Full-length, Flowing Downward 
(2022)

Gli antichi egizi consideravano la loro terra lo specchio del cielo, riflesso di lontane entità astrali e di sentieri cosmici all'origine del cosmo, laddove si celavano i segreti della vita immortale; in tale visione si inseriscono i molti filosofi e artisti che hanno ricercato nel firmamento il reale significato dell'esistenza terrena, avvalorando l'idea che se è dallo spazio che come riflessi giungiamo è nello spazio che dobbiamo ritrovare noi stessi. Sembra questo il concept alla base del terzo album in studio della one-man band marchigiana Phantasos, dal titolo "Last Shining Breath", un lavoro che potremmo definire come un viaggio extacorporeo alla scoperta della propria identità e del proprio destino, del proprio passato e del proprio futuro, attraverso la contemplazione del cosmo e dei mutamenti astrali, laddove si annullano la ragione e la realtà materiale in favore della visione, dell'introspezione e dell'elevazione spirituale.
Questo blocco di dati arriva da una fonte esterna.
/-! ### fc1Body -/

@[simp] theorem fc1Body_cfg (s : State) : (fc1Body s).cfg = s.cfg := by simp [fc1Body]
@[simp] theorem fc1Body_status (s : State) : (fc1Body s).status = s.status := by simp [fc1Body]
@[simp] theorem fc1Body_qIn (s : State) : (fc1Body s).qIn = s.qIn := by simp [fc1Body]
@[simp] theorem fc1Body_qOut (s : State) : (fc1Body s).qOut = s.qOut := by simp [fc1Body]
@[simp] theorem fc1Body_dqIn (s : State) : (fc1Body s).dqIn = s.dqIn := by simp [fc1Body]
@[simp] theorem fc1Body_dqOut (s : State) : (fc1Body s).dqOut = s.dqOut := by simp [fc1Body]
@[simp] theorem fc1Body_amax (s : State) : (fc1Body s).amax = s.amax := by simp [fc1Body]
@[simp] theorem fc1Body_events (s : State) : (fc1Body s).events = s.events := by simp [fc1Body]
@[simp] theorem fc1Body_rdata (s : State) : (fc1Body s).rdata = s.rdata := by simp [fc1Body]
@[simp] theorem fc1Body_prob (s : State) : (fc1Body s).prob = s.prob := by simp [fc1Body]
@[simp] theorem fc1Body_readProb (s : State) (i : Nat) : (fc1Body s).readProb i = s.readProb i := by
  simp [fc1Body]
@[simp] theorem fc1Body_draws (s : State) : (fc1Body s).draws = s.draws + Space16.size .h1 := rfl

/-- What the stage leaves in the 16-bit spaces: its own output, element by element, and the rest as before. -/
theorem fc1Body_read16 (s : State) (sp : Space16) (i : Nat) :
    (fc1Body s).read16 sp i =
      if sp = .h1 then
        (if i < Space16.size .h1 then
          some ((dense s.cfg.F.val fc1Shape (s.read16 .p2) (s.read16 .wF1) (s.read16 .bF1) true i).getD (Config.draw16 (s.draws + i)))
        else none)
      else s.read16 sp i := State.read16_fill16 s .h1 sp _ i

theorem fc1Body_mem_other (s : State) {sp : Space16} (h : sp ≠ .h1) : (fc1Body s).mem sp = s.mem sp := by
  simp [fc1Body, State.fill16_mem, h]

theorem fc1Body_wf (s : State) (h : ∀ sp, Memory.wf sp.size (s.mem sp) = true) (sp : Space16) :
    Memory.wf sp.size ((fc1Body s).mem sp) = true := State.fill16_wf s .h1 _ h sp


/-! ### fc2Body -/

@[simp] theorem fc2Body_cfg (s : State) : (fc2Body s).cfg = s.cfg := by simp [fc2Body]
@[simp] theorem fc2Body_status (s : State) : (fc2Body s).status = s.status := by simp [fc2Body]
@[simp] theorem fc2Body_qIn (s : State) : (fc2Body s).qIn = s.qIn := by simp [fc2Body]
@[simp] theorem fc2Body_qOut (s : State) : (fc2Body s).qOut = s.qOut := by simp [fc2Body]
@[simp] theorem fc2Body_dqIn (s : State) : (fc2Body s).dqIn = s.dqIn := by simp [fc2Body]
@[simp] theorem fc2Body_dqOut (s : State) : (fc2Body s).dqOut = s.dqOut := by simp [fc2Body]
@[simp] theorem fc2Body_amax (s : State) : (fc2Body s).amax = s.amax := by simp [fc2Body]
@[simp] theorem fc2Body_events (s : State) : (fc2Body s).events = s.events := by simp [fc2Body]
@[simp] theorem fc2Body_rdata (s : State) : (fc2Body s).rdata = s.rdata := by simp [fc2Body]
@[simp] theorem fc2Body_prob (s : State) : (fc2Body s).prob = s.prob := by simp [fc2Body]
@[simp] theorem fc2Body_readProb (s : State) (i : Nat) : (fc2Body s).readProb i = s.readProb i := by
  simp [fc2Body]
@[simp] theorem fc2Body_draws (s : State) : (fc2Body s).draws = s.draws + Space16.size .logit := rfl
"Last Shining Breath", appena uscito sotto l'etichetta nostrana Flowing Downward, giunge a due anni di distanza da "Cosmic Revelation" e rappresenta un ulteriore passo nel percorso evolutivo del progetto atmospheric black metal fondato a Macerata da Francesco Torresi nel 2016, proseguendo nella definizione stilistica e concettuale di un cosmic black metal sempre più votato alla sperimentazione e alla contaminazione dei generi. Il lavoro si compone di sette tracce dai sapori più variegati, che uniscono la ferocia del black metal atmosferico all'aura sognante e avvolgente dell'ambient, senza precludersi azzardate immersioni nella musica elettronica e nell'avantgarde metal; nei quarantadue minuti di durata del concept si schiude un Universo parallelo attraverso visioni e percezioni che mostrano paesaggi cosmici oltre il confine dell'etere, al di là dl visibile e del conoscibile, laddove risiedono i nostri sentimenti più profondi e si eclissa la ragione, dando libero sfogo alla creatività che risiede nell'abisso interiore di ognuno di noi.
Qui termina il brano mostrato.